# Dane Calloway and black American history.



## Mike Nolan (Apr 26, 2021)

I know this is going to be hard for some people to except me being one of them (because im also Caucasian living on stolen aboriginal land) and maybe us awakened (truthers/researchers) that are white in color still suffer from some form of cognitive dissonance at times where we will easily except most information but not so much for some other truths.  Im talking about the black history narrative.  When viewing from another country we seem to be able to see it for other counties but not our own. You know what i mean.
 Dane Calloway i feel has done some very good research and has good insight into the true black American history hence this thread.  This video was recently uploaded and its what he has to say from the 20min to around 50min that had me intreaged.  It reminded me of a few different threads of late here at SH including this one   _1.5 million people appeared in 18th Century America 'out of nowhere'._
Kd if it needs to be moved to the right place please do so. 

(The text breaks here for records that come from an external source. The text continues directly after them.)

-- ==== Sys2Proof/Certificates/Slice0/Obligations.lean ====
section
/-! DEFINITION. The statements about Q23K that the provers settle; `OBLIGATIONS.json` lists them. -/

open Sys2Proof Sys2Proof.Machine

/-! ### Encoding -/

/-- Words written out from the spec's encodings decode to what they stand for: the five kinds of command word (R71) and the four examples
of port records that R75 gives. -/
def Obligations.SpecWordsDecode : Prop :=
  decodeTableWord 32 0x00000001 = some .quant ∧
  decodeTableWord 32 0x00000072 = some (.ramp 7) ∧
  decodeTableWord 32 0x00000003 = some .zip ∧
  decodeTableWord 32 0x00000004 = some .zipq ∧
  decodeTableWord 32 0x00000082 = none ∧
  decodeTableWord 40 0x8300001000 = some (.wr .src1 0x00001000#32) ∧
  decodeTableWord 40 0x8000000012 = some (.wr .cmd 0x00000012#32) ∧
  decodeTableWord 40 0x0100000000 = some (.rd .status) ∧
  decodeTableWord 40 0x933F800000 = some (.wr (.gain 3) 0x3F800000#32)

/-- R71: the eleven exact words decode to their commands, and no other word is a legal command word. -/
def Obligations.CommandWordsAreTheElevenLegal : Prop :=
  ∀ (w : Word) (i : Instr), decode (.command w) = .ok i ↔
    (w = 0x00000001#32 ∧ i = .quant) ∨
    (∃ g : Slot, w = 0x00000002#32 + BitVec.ofNat 32 (16 * g.val) ∧ i = .ramp g) ∨
    (w = 0x00000003#32 ∧ i = .zip) ∨
    (w = 0x00000004#32 ∧ i = .zipq)

/-- R73: which words are illegal, by the fields of the word, and that an illegal word written to `CMD` while `BUSY = 0` changes `ERR` and
`ERRCODE` alone. -/
def Obligations.IllegalCommandWords : Prop :=
  ∀ w : Word,
    let opc := (w.extractLsb' 0 4).toNat
    let gsel := (w.extractLsb' 4 4).toNat
    let rsv := (w.extractLsb' 8 24).toNat
    let illegal := opc = 0 ∨ 5 ≤ opc ∨ rsv ≠ 0 ∨ ((opc = 1 ∨ opc = 3 ∨ opc = 4) ∧ gsel ≠ 0) ∨
      (opc = 2 ∧ Config.ng ≤ gsel)
    (decode (.command w) = .error .illegalCommand ↔ illegal) ∧
    (illegal → ∀ s : State, s.busy = false → exec (.wr .cmd w) s =
      .next { s with err := true, errcode := if s.err then s.errcode else .illegal })

/-- R76: what each word offset selects. -/
def Obligations.OffsetSelectsRegister : Prop :=
  portRegAt 0#6 = .cmd ∧ portRegAt 1#6 = .status ∧ portRegAt 2#6 = .ctrl ∧ portRegAt 3#6 = .src1 ∧
  portRegAt 4#6 = .src2 ∧ portRegAt 5#6 = .dst ∧ portRegAt 6#6 = .len ∧ portRegAt 7#6 = .target ∧
  portRegAt 8#6 = .kscale ∧ portRegAt 9#6 = .gvalid ∧ portRegAt 10#6 = .id ∧
  (∀ k : Slot, portRegAt (BitVec.ofNat 6 (16 + k.val)) = .gain k) ∧
  ∀ a : BitVec 6, (11 ≤ a.toNat ∧ a.toNat ≤ 15) ∨ 16 + Config.ng ≤ a.toNat → portRegAt a = .reserved a

/-- Every well-formed instruction, with every value of every operand, decodes back from its encoding (R70, R71, R75, R76). -/
def Obligations.DecodeOfEncode : Prop :=
  ∀ i : Instr, i.wellFormed = true → decode (encode i) = .ok i

/-- Whatever decodes is well formed and is the only encoding of what it decodes to: each instruction has one word. -/
def Obligations.EncodeOfDecode : Prop :=
  ∀ (x : Encoded) (i : Instr), decode x = .ok i → i.wellFormed = true ∧ encode i = x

> Note: This OP was recovered from the Sh.org archive.





> Note: Archived Sh.org replies to this OP are included in this thread.


----------



## Archive (Apr 26, 2021)

> Note: This post was recovered from the Sh.org archive.Username: WillieladDate: 2020-03-17 03:31:20Reaction Score: 1


I watched several of his videos a couple years ago. I watched another researcher debunk some of his stuff. Ill check out this video thanks.


----------



## Archive (Apr 26, 2021)

> Note: This post was recovered from the Sh.org archive.Username: UnusualBeanDate: 2020-03-20 07:34:44Reaction Score: 2


The truth is there were people in the Americas of nearly every color for a very long time before the current PTB took over. I suspect the majority of the black people here today don't have recent ancestors in Africa, nor do a decent chunk of the white people have recent ancestors in Europe, nor do a small portion of the mongoloid people have recent ancestors in Asia.

The "settlers" literally came in and stole people's children and re-educated them, it's not even something they're trying to hide. They just fudged the details a little to fit the narrative.


----------